The elevator takes me all the way down without a single stop and I step past the two bronze Great Danes that line the elevator alcove. I’m almost to the door outside when I hear a collection of laughter and too many stories told at once in loud voices coming in from the other side. They’re already here. Ron must have called Woody from a car close by.

 

They push through the door in a single mass, like an amoeba with forward body motion fueled by alcohol. Eight guys in designer jeans and untucked button-down shirts under navy trench coats. Like a uniform. I’m unavoidably in the path and I hear my name called in a chorus.

 

“William, congratulations on the big night out.”

 

“This is an unofficial one, but it has all the ingredients. Are you coming or going?”

 

“Going. I need to get home.” Less is more when trying to leave. Any information about why gives a foothold for counterargument.

 

“Nick, you can’t. We have Scores dancers coming over.”

 

“I heard. Where are they?”

 

“Coming at the end of their shift.

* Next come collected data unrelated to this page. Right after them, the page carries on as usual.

-- ==== Sys2Proof/Syntax.lean ====
section
/-!
DEFINITION. The syntax of the N9: operand codes, type codes, the fields of an instruction word, the names the events of
the opcode table carry, and `Instr`, one constructor for each row of spec/opcode_table.json.
-/
namespace Sys2Proof

/-- The operand codes of Table 2.6 (R37). -/
inductive Operand where
  | v (n : Fin 640)
  | q (n : Fin 16)
  | s (n : Fin 128)
  | e (n : Fin 8)
  | p (n : Fin 16)
  | m (n : Fin 12)
  | lane
  | wave
  | zero
  | litLo
  | litHi
  | ones
  /-- Codes 826 to 831, reserved. -/
  | special (n : Fin 6)
  /-- Integer constants 0 to 63. -/
  | int (n : Fin 64)
  /-- Float constants of Table 2.7. -/
  | flt (n : Fin 64)
  /-- Codes 960 to 1022, reserved. -/
  | reserved (n : Fin 63)
  /-- Code 1023. -/
  | none
  deriving DecidableEq, Repr

/-- The type codes of Table 2.8 (R40), in order of code. -/
inductive Ty where
  | b32 | i32 | n32 | f32 | b64 | i64 | n64 | f64
  | i16 | n16 | f16 | bf16 | i16x2 | n16x2 | f16x2 | bf16x2
  | i8 | n8 | i8x4 | n8x4 | f8e4 | f8e5 | tf8a | tf8b
  | tf6a | tf6b | i4p | n4p | i2p | n2p | i1p | none
  deriving DecidableEq, Repr

/-- The fields of an instruction word but OPC (Table 2.3, R31). In groups 8 and 9, SM1 is MORD (R158). -/
structure Fields where
  ro    : BitVec 4
  fsel  : Bool
  yld   : Bool
  stall : BitVec 4
  hint  : BitVec 3
  gc    : Bool
  gbn   : Bool
  gb    : BitVec 4
  gan   : Bool
  ga    : BitVec 4
  sm3   : BitVec 12
  sm2   : BitVec 12
  sm1   : BitVec 12
  op4   : Operand
  op3   : Operand
  op2   : Operand
  op1   : Operand
  op0   : Operand
  ty    : Ty
  deriving DecidableEq, Repr

/-- Names a wave: the block's number in the model and WAVE. -/
structure WRef where
  blk  : Nat
  wave : Nat
  deriving DecidableEq, Repr

/-- Names a frontier entry by one of its lanes: every live lane belongs to exactly one entry (R9). -/
structure ERef where
  blk  : Nat
  wave : Nat
  lane : Nat
  deriving DecidableEq, Repr

/-- Where a register is written, and by whom (R313, R375): at an offset of the control block by a core's store or by a service pair, at
an offset of its BAR0 by a host function, or in a function's configuration space. -/
inductive RegPort where
  | core (off : Nat)
  | host (fn off : Nat)
  | config (fn off : Nat)
  | pair (die off : Nat)
  deriving DecidableEq, Repr

/-- What can hold a line under the directory (R229). -/
inductive Holder where
  | l1 (die core : Nat)
  | l2 (slice : Nat)
  | window (blk win : Nat)
  | grove (die grove : Nat)
  | engine (cmd : Nat)
  | host
  /-- The CXL port, for the atomics that it performs on host memory (R318). -/
  | port
  | dist (qid : Nat)
  /-- The device's copy of the line of an outstanding service request's header (R284). -/
  | ring (oid slot : Nat)
  deriving DecidableEq, Repr

/-- How the executive answers a page fault (R291): it maps the page by writing a leaf, or ends the block. -/
inductive PfAnswer where
  | map (leaf : W64)
  | deny
  deriving DecidableEq, Repr

/-- What a peer asks of this device's memory (R379): a read, a write, an atomic of Table 7.5 with its value, or a CAS with the value
compared and the value stored. -/
inductive PeerOp where
  | read (n : Nat)
  | write (bytes : List Byte)
  | atomic (op : Nat) (t : Ty) (v : Nat)
  | cas (t : Ty) (old v : Nat)
  deriving DecidableEq, Repr

/-- An IDE stream of the PCI Express port: link IDE, or a function's selective stream (R381). -/
inductive IdeStream where
  | link
  | selective (fn : Nat)
  deriving DecidableEq, Repr

/-- A key slot of a stream (R381). -/
structure IdeSlot where
  stream : IdeStream
  slot   : Nat
  deriving DecidableEq, Repr

/-- What the executives of two devices agree on for a Shener link port (R379, R382): this device's number in the peer group, and a key for
each direction. -/
structure ShenerKeys where
  port   : Nat
  number : BitVec 3
  tx     : BitVec 256
  rx     : BitVec 256
  deriving DecidableEq, Repr

/-- What a function's DOE mailbox asks over SPDM (R384): the algorithms, a slot's certificate chain, a secured session to open or to
close, or a measurement. -/
inductive SpdmRequest where
  | algorithms
  | certificate (slot : Nat)
  | openSession
  | closeSession
  | measurement (idx : Nat)
  deriving DecidableEq, Repr

/-- What a kill ends (R267, R303). -/
inductive KillTarget where
  | block (uid : Nat)
  | owner (oid : Nat)
  deriving DecidableEq, Repr

/-- The causes of a fatal error (R393). -/
inductive FatalCause where
  | doubleFaultOfSystem
  | softErrorInSystemRegion
  | everyServicePairFailed
  deriving DecidableEq, Repr

/-- The ends of a firmware image update (R394). -/
inductive ImageUpdate where
  | start (bank : Bool)
  | finish
  deriving DecidableEq, Repr

/-- What a host writes to its own memory with a snoop: from a byte of the line on, or nothing (R318). -/
abbrev HostWrite := Option (Nat × List Byte)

We gave a down payment, and what stripper in her right mind would turn down a night at the Soho Grand penthouse with limitless blow?” In my mind this is said loud enough for the entire lobby to hear.

 

“I’ve never heard of such a stripper.” William laughs at this. I need to go. “Damn, I can’t believe I’m going to miss this one, guys.” I try hard to sound genuine. “Take pictures and don’t leave out any details on Monday.”

 

“Okay. You sure?” I’m his boss. There’s only so much complaining he can do.

 

“Yeah. Have fun. Stay out of trouble.”

 

I get outside and the bellman gets a cab for me. I notice there’s a voicemail on my cell phone and I check it.

 

Nick, it’s Rebecca James. I hope it’s okay that I’m calling you. I know you can’t talk about Freddie’s work, but I thought we might get together and talk about other things. Some nonconfidential things. Anyway, call me when you can.

 

I don’t know how she got my number. I guess reporters have their ways. It’s been more than a month since I saw her and I’m craving to call her back, but I know if I call her, I’ll have created something that will take on a life of its own. I decide that if I call her, I need to wait until I’m in a place where I can concentrate rather than in the back of a taxi. This way I can just decide about it all later.